También afirma estar contenta de vivir ahora «una especie de vida normal».
Amadou, de 16 años fue formado como panadero por la ONG y ahora hace pan y rosquillas cada mañana en un horno tradicional en su aldea. Pasó un año y medio en las filas de la UPC.
«No nos pedían que usáramos armas, pero estábamos allí, como sirvientes. Hacíamos todas las tareas ingratas y no descansábamos. Nos hablaban de manera grosera y dura», comenta, luchando con los dolorosos recuerdos que reaparecen.
Rachelle, que está aprendiendo sobre ganadería con Esperance, cuenta que fue utilizada como esclava sexual cuando tenía 14 años. La experiencia duró un año.
«Me obligaron a hacer cosas y tuve que hacerlo, de lo contrario habría habido consecuencias», confiesa con valentía pero negándose a decir más.
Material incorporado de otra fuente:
-- ==== Sys2Proof/Certificates/Slice0/Obligations.lean ====
section
/-! DEFINITION. The statements for the provers. Each is about the machine, over every state its premises admit; the rule of the
spec it formalises stands in its docstring. -/

open Sys2Proof Sys2Proof.Machine

/-! ### Encoding and the step -/

/-- Command words written out in 95_test_vectors.md (sections 2.1 to 2.9 and 2.5) decode to the commands they stand for, and the
illegal ones to no command. -/
def Obligations.SpecWordsDecode : Prop :=
  decode 0x00000410 = .ok (.enc .p0 .f1) ∧ decode 0x00100010 = .ok (.enc .p1 .f0) ∧
  decode 0x00000311 = .ok (.dec .f3 .p0 false) ∧ decode 0x00010211 = .ok (.dec .f2 .p0 true) ∧
  decode 0x00110211 = .ok (.dec .f2 .p1 true) ∧ decode 0x00001220 = .ok (.mix .f2 .f0 .f1) ∧
  decode 0x00002420 = .ok (.mix .f0 .f1 .f2) ∧ decode 0x00000721 = .ok (.limit .f3 .f1) ∧
  decode 0x00011B22 = .ok (.sidetone .f3 .f2 .f1 true) ∧ decode 0x00001122 = .ok (.sidetone .f1 .f0 .f1 false) ∧
  decode 0x00000823 = .ok (.rms .f2) ∧ decode 0x00000030 = .ok .pktInit ∧
  decode 0x00110031 = .ok (.pktSend .p1 true false) ∧ decode 0x00020031 = .ok (.pktSend .p0 false true) ∧
  decode 0x00100032 = .ok (.pktRecv .p1) ∧ decode 0x00000033 = .ok .statsClr ∧
  decode 0x00000000 = .error .unknownOpcode ∧ decode 0x00000024 = .error .unknownOpcode ∧
  decode 0x00000110 = .error .mustBeZero ∧ decode 0x00020011 = .error .mustBeZero ∧
  decode 0x00004020 = .error .mustBeZero ∧ decode 0x80000033 = .error .mustBeZero

/-- Decode and encode agree both ways: of the 2^32 words, the ones that decode to a command are exactly that command's own
word (R101 to R106). No bit is dropped and no two words stand for one command. -/
def Obligations.DecodeAndEncodeAgree : Prop :=
  ∀ (w : Word) (i : Instr), decode w = .ok i ↔ w = encode i

/-- The rows of the opcode map never overlap (from R104): no word is a word of two of them. -/
def Obligations.OpcodeRowsNeverOverlap : Prop :=
  opcodeTable.Pairwise (fun r q => ∀ w : Word, ¬ (r.hits w = true ∧ q.hits w = true))

/-- R102: a word is a command exactly when its opcode is in the table and every bit outside the fields the command uses is
zero. The left side is the decoder's masks (R104), the right side R102's table. -/
def Obligations.CommandWordsAreTheWellFormedOnes : Prop :=
  ∀ w : Word, (∃ i, decode w = .ok i) ↔ wordWellFormed w = true

/-- The word column of R110: each command's word as a sum of its opcode and its shifted operands. -/
def Obligations.AssemblerWords : Prop :=
  ∀ (d a b : FReg) (p : PReg) (g h : Bool),
    let n := fun k : FReg => match k with | .f0 => 0 | .f1 => 1 | .f2 => 2 | .f3 => 3
    let m := fun k : PReg => match k with | .p0 => 0 | .p1 => 1
    (encode (.enc p a)).toNat = 0x10 + n a * 2 ^ 10 + m p * 2 ^ 20 ∧
    (encode (.dec d p g)).toNat = 0x11 + n d * 2 ^ 8 + g.toNat * 2 ^ 16 + m p * 2 ^ 20 ∧
    (encode (.mix d a b)).toNat = 0x20 + n d * 2 ^ 8 + n a * 2 ^ 10 + n b * 2 ^ 12 ∧
    (encode (.limit d a)).toNat = 0x21 + n d * 2 ^ 8 + n a * 2 ^ 10 ∧
    (encode (.sidetone d a b g)).toNat = 0x22 + n d * 2 ^ 8 + n a * 2 ^ 10 + n b * 2 ^ 12 + g.toNat * 2 ^ 16 ∧
    (encode (.rms a)).toNat = 0x23 + n a * 2 ^ 10 ∧
    (encode .pktInit).toNat = 0x30 ∧
    (encode (.pktSend p g h)).toNat = 0x31 + g.toNat * 2 ^ 16 + h.toNat * 2 ^ 17 + m p * 2 ^ 20 ∧
    (encode (.pktRecv p)).toNat = 0x32 + m p * 2 ^ 20 ∧
    (encode .statsClr).toNat = 0x33

/-- R105: the block's step decodes `CMDREG` and executes the command it finds; the step adds nothing around it. The second part
is the same for a word the model's `withFetchWord` makes pending. That the block moves once `delay` is 0 or the host has nothing
left to do is the model's choice (log 7). -/
def Obligations.StepExecutesThePendingCommand : Prop :=
  (∀ (s : State) (i : Instr), s.csr.busy = true → s.delay = 0 ∨ s.host.program = [] → decode s.cmdReg = .ok i →
    step s = exec i s) ∧
  ∀ (s : State) (i : Instr),
    step (s.withFetchWord 32 (encode i).toNat) = exec i (s.withFetchWord 32 (encode i).toNat)

/-- R232: completing a word that matches no command writes `ERR` 1, sets `ERRFLAGS[1]` and clears `BUSY`; nothing else
changes. The words are the ones that R102 makes ill formed. -/
def Obligations.IllegalWordOnlyReportsIt : Prop :=
  ∀ s : State, s.csr.busy = true → s.delay = 0 → wordWellFormed s.cmdReg = false →
    step s = .next { s with csr := { s.csr with busy := false, err := .illegal, errFlags := s.csr.errFlags ||| 1 } }

/-- The machine stops nowhere: from every state, any number of steps all answer a next state (R231, R246). -/
def Obligations.RunsNeverStop : Prop := ∀ (n : Nat) (s : State), RunsSafely n s

/-! ### Completion codes -/

/-- R230: every command completes with the one code its cause gives, `BUSY` is cleared, the code's sticky flag and no other is
set, and the failure counters count `E_CODEC` and `E_LINK`. -/
def Obligations.EveryCommandCompletesWithItsCode : Prop :=
  ∀ (i : Instr) (s : State), ∃ t, exec i s = .next t ∧
    t.csr.busy = false ∧
    t.csr.err = expectedCode i s ∧
    (t.csr.err = .ok → t.csr.errFlags = s.csr.errFlags) ∧
    (t.csr.err ≠ .ok → ∃ c : Nat, 1 ≤ c ∧ c ≤ 6 ∧ codeNumber t.csr.err = c ∧
      t.csr.errFlags = s.csr.errFlags ||| BitVec.twoPow 6 (c - 1)) ∧
    (t.csr.err = .codec → t.csr.encErrCnt + t.csr.decErrCnt = s.csr.encErrCnt + s.csr.decErrCnt + 1) ∧
    (t.csr.err = .link → t.csr.txFailCnt = s.csr.txFailCnt + 1) ∧
    (t.csr.err ≠ .codec → t.csr.encErrCnt = s.csr.encErrCnt ∧ t.csr.decErrCnt = s.csr.decErrCnt)

/-- Errors are precise (60_exceptions.md section 4, from R244): after `E_TOOBIG`, `E_SHORT` or `E_BADSIZE` nothing but the
report has changed; after `E_CODEC` nothing but the report, the two codec counters and the codec state. -/
def Obligations.ErrorsArePrecise : Prop :=
  ∀ (i : Instr) (s t : State), exec i s = .next t →
    (t.csr.err = .tooBig ∨ t.csr.err = .short ∨ t.csr.err = .badSize →
      t = { s with csr := { s.csr with busy := false, err := t.csr.err, errFlags := t.csr.errFlags } }) ∧
    (t.csr.err = .codec →
      t = { s with
        codecState := t.codecState
        csr := { s.csr with
          busy := false, err := .codec, errFlags := t.csr.errFlags
          encErrCnt := t.csr.encErrCnt, decErrCnt := t.csr.decErrCnt } })

/-! ### The audio commands -/

/-- R152: `MIX` writes to each of the `N` samples of `F[FD]` the weighted sum of the two sources over 32768, rounded toward
zero and clamped to 16 bits, with gains of at most 0x8000, all from the old register values; only `F[FD]`, `BUSY` and `ERR`
change. -/
def Obligations.MixResult : Prop :=
  ∀ (fd fa fb : FReg) (s : State), ∃ x : List Sample,
    exec (.mix fd fa fb) s =
      .next { s with frames := s.frames.set fd x, csr := { s.csr with busy := false, err := .ok } } ∧
    x.length = s.params.frameLen ∧
    ∀ i, i < s.params.frameLen → ∃ v : Sample, x[i]? = some v ∧
      v.toInt = max (-32768) (min 32767 (Int.tdiv
        ((s.sample fa i).toInt * (min s.csr.gainA.toNat 0x8000 : Nat) +
          (s.sample fb i).toInt * (min s.csr.gainB.toNat 0x8000 : Nat)) 32768))

/-- The corners of `MIX` (41_mix.md, from R151 and R152): unity and zero gain copies the first source exactly, two zero gains
give silence, two unity gains (stored as 0x8000 or more) give the saturating sum. -/
def Obligations.MixCorners : Prop :=
  ∀ (fd fa fb : FReg) (s t : State) (i : Nat), exec (.mix fd fa fb) s = .next t → i < s.params.frameLen →
    (0x8000 ≤ s.csr.gainA.toNat → s.csr.gainB = 0 → t.sample fd i = s.sample fa i) ∧
    (s.csr.gainA = 0 → s.csr.gainB = 0 → t.sample fd i = 0) ∧
    (0x8000 ≤ s.csr.gainA.toNat → 0x8000 ≤ s.csr.gainB.toNat →
      (t.sample fd i).toInt = max (-32768) (min 32767 ((s.sample fa i).toInt + (s.sample fb i).toInt)))

/-- The accumulator of `MIX` (41_mix.md, from R152): for gains of at most 0x8000 the exact weighted sum lies in
−2^31 .. 2^31 − 65536 and its quotient in −65536 .. 65534, so 32 signed bits never overflow. -/
def Obligations.MixAccumulatorFits : Prop :=
  ∀ (a b : Sample) (ga gb : Nat), ga ≤ 0x8000 → gb ≤ 0x8000 →
    -2 ^ 31 ≤ weightedSum a b ga gb ∧ weightedSum a b ga gb ≤ 2 ^ 31 - 65536 ∧
    -65536 ≤ trunc0 (weightedSum a b ga gb) 32768 ∧ trunc0 (weightedSum a b ga gb) 32768 ≤ 65534

/-- R161 and R162: with `LIM_EN = 0` `LIMIT` copies; otherwise a sample of magnitude at most the knee stays and a larger one
becomes the knee plus a quarter of its overshoot, with its sign; only `F[FD]`, `BUSY` and `ERR` change. -/
def Obligations.LimitResult : Prop :=
  ∀ (fd fa : FReg) (s : State), ∃ x : List Sample,
    exec (.limit fd fa) s =
      .next { s with frames := s.frames.set fd x, csr := { s.csr with busy := false, err := .ok } } ∧
    x.length = s.params.frameLen ∧
    ∀ i, i < s.params.frameLen → ∃ v : Sample, x[i]? = some v ∧
      (s.csr.limEn = false → v = s.sample fa i) ∧
      (s.csr.limEn = true → |(s.sample fa i).toInt| ≤ s.csr.knee.toNat → v = s.sample fa i) ∧
      (s.csr.limEn = true → |(s.sample fa i).toInt| > s.csr.knee.toNat →
        v.toInt = (s.sample fa i).toInt.sign *
          (s.csr.knee.toNat + (|(s.sample fa i).toInt| - s.csr.knee.toNat) / 4))

/-- The source's testable property of the limiter (42_limit.md, from R160 to R162), for every frame: with the reset knee, if the
source's peak is at most `m`, and `m` is above the knee, no output magnitude exceeds 0.95·32767 + (m − 0.95·32767)/4. Both sides
are multiplied by 400. -/
def Obligations.LimiterPeakBound : Prop :=
  ∀ (fd fa : FReg) (s t : State) (m : Nat),
    s.csr.limEn = true → s.csr.knee = 31128 → 31128 < m →
    (∀ i, i < s.params.frameLen → |(s.sample fa i).toInt| ≤ m) →
    exec (.limit fd fa) s = .next t →
    ∀ i, i < s.params.frameLen → 400 * |(t.sample fd i).toInt| ≤ 285 * 32767 + 100 * (m : Int)

/-- The curve of the limiter (42_limit.md, from R161): it never inverts two samples, it is odd, it never makes −32768, and it
does not jump at the knee. -/
def Obligations.LimiterCurveShape : Prop :=
  ∀ (t : BitVec 15),
    (∀ x y : Sample, x.toInt ≤ y.toInt → (limSample x t.toNat).toInt ≤ (limSample y t.toNat).toInt) ∧
    (∀ x y : Sample, y.toInt = -x.toInt → (limSample y t.toNat).toInt = -(limSample x t.toNat).toInt) ∧
    (∀ x : Sample, |(limSample x t.toNat).toInt| ≤ 32767) ∧
    (∀ x : Sample, x.toInt = t.toNat + 1 → (limSample x t.toNat).toInt = t.toNat)

/-- R171 and R172: with the gate active and a level above 0 `SIDETONE` blends, with the level clamped to 0x8000 and the other gain
its complement; otherwise it copies the incoming frame; only `F[FD]`, `BUSY` and `ERR` change. -/
def Obligations.SidetoneResult : Prop :=
  ∀ (fd fmic fin : FReg) (gate : Bool) (s : State), ∃ x : List Sample,
    exec (.sidetone fd fmic fin gate) s =
      .next { s with frames := s.frames.set fd x, csr := { s.csr with busy := false, err := .ok } } ∧
    x.length = s.params.frameLen ∧
    ∀ i, i < s.params.frameLen → ∃ v : Sample, x[i]? = some v ∧
      (gate = false ∨ s.csr.level = 0 → v = s.sample fin i) ∧
      (gate = true → s.csr.level ≠ 0 → v.toInt = max (-32768) (min 32767 (Int.tdiv
        ((s.sample fin i).toInt * (0x8000 - min s.csr.level.toNat 0x8000 : Nat) +
          (s.sample fmic i).toInt * (min s.csr.level.toNat 0x8000 : Nat)) 32768)))

/-- The corners of `SIDETONE` (43_sidetone.md, from R172): the clamp never acts, a full level gives the microphone alone, and
blending a frame with itself gives it back. -/
def Obligations.SidetoneCorners : Prop :=
  ∀ (fd fmic fin : FReg) (s t : State) (i : Nat), exec (.sidetone fd fmic fin true) s = .next t → i < s.params.frameLen →
    (t.sample fd i).toInt = Int.tdiv
      ((s.sample fin i).toInt * (0x8000 - min s.csr.level.toNat 0x8000 : Nat) +
        (s.sample fmic i).toInt * (min s.csr.level.toNat 0x8000 : Nat)) 32768 ∧
    (0x8000 ≤ s.csr.level.toNat → t.sample fd i = s.sample fmic i) ∧
    (fmic = fin → t.sample fd i = s.sample fin i)

/-- R181: `RMS` writes to `RMS_OUT` the largest `r` whose square is at most the floor of the mean square, and at most 0x8000;
only `RMS_OUT`, `BUSY` and `ERR` change. -/
def Obligations.RmsResult : Prop :=
  ∀ (fa : FReg) (s : State), ∃ r : BitVec 16,
    exec (.rms fa) s = .next { s with csr := { s.csr with rmsOut := r, busy := false, err := .ok } } ∧
    r.toNat ≤ 0x8000 ∧
    r.toNat * r.toNat ≤ (∑ i ∈ Finset.range s.params.frameLen, (s.sample fa i).toInt.natAbs ^ 2) / s.params.frameLen ∧
    (∑ i ∈ Finset.range s.params.frameLen, (s.sample fa i).toInt.natAbs ^ 2) / s.params.frameLen
      < (r.toNat + 1) * (r.toNat + 1)

/-- A constant frame of value `c` measures |c| (44_rms.md, from R181), 0x8000 for −32768. -/
def Obligations.RmsOfConstantFrame : Prop :=
  ∀ (fa : FReg) (s t : State) (c : Sample), 1 ≤ s.params.frameLen → (∀ i, i < s.params.frameLen → s.sample fa i = c) →
    exec (.rms fa) s = .next t → t.csr.rmsOut.toNat = c.toInt.natAbs

/-! ### The codec commands -/

/-- R135, for the block's own core and for every core in its place: on `Ok(b)` the bytes of `b` are in `P[PX]`, `PLEN[PX]` is
their number and no byte outside `P[PX]` changed; on `Err` the failure is counted and only the codec state changed besides the
report. -/
def Obligations.EncodeResult : Prop :=
  ∀ (pd : PReg) (fa : FReg) (s : State), paramsWellFormed s.params = true →
    exec (.enc pd fa) s = .next (encodeWith s (Config.codecCore s.params) pd fa) ∧
    ∀ core : Config.CodecCore s.params,
      match core.enc s.codecState (fun i => s.sample fa i) with
      | (c, some b) =>
        ∃ m : Memory,
          encodeWith s core pd fa = { s with
            mem := m
            codecState := c
            csr := { s.csr.setPlen pd (BitVec.ofNat 10 b.val.length) with busy := false, err := .ok }
            env := { s.env with drawn := s.env.drawn + 1 } } ∧
          (∀ (j : Nat) (h : j < b.val.length), { s with mem := m }.byteAt (payloadBase pd + j) = b.val[j]) ∧
          ∀ a, a < payloadBase pd ∨ payloadBase pd + 512 ≤ a → { s with mem := m }.byteAt a = s.byteAt a
      | (c, none) =>
        encodeWith s core pd fa = { s with
          codecState := c
          csr := { s.csr with
            busy := false, err := .codec, errFlags := s.csr.errFlags ||| 16, encErrCnt := s.csr.encErrCnt + 1 } }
Pero los recuerdos la atormentan. Se pregunta por su madre, secuestrada al mismo tiempo que ella y de la que no volvió a saber nada desde entonces.
Esperance, financiada en parte por UNICEF, ayudó a 52 jóvenes a encontrar una vocación y un empleo el año pasado. Ofrece apoyo psicológico además de formación.
Los recientes programas de desarme contribuyen a un aumento de la demanda de sus servicios.
«Antes recibíamos una llamada al mes. Ahora es cada semana», relata Karl Malone, encargado de identificar nuevos casos de niños soldados en la región de Bria.
«Este año recibimos financiación suficiente para ayudar a 100 niños. Pero hay al menos 117 que necesitan ayuda. Y no podemos atenderlos», lamenta.
Como otras organizaciones de ayuda, Esperance se ve afectada por la disminución de la financiación internacional, especialmente de USAID, la agencia estadounidense de desarrollo, desmantelada por el presidente Donald Trump poco después de regresar al poder.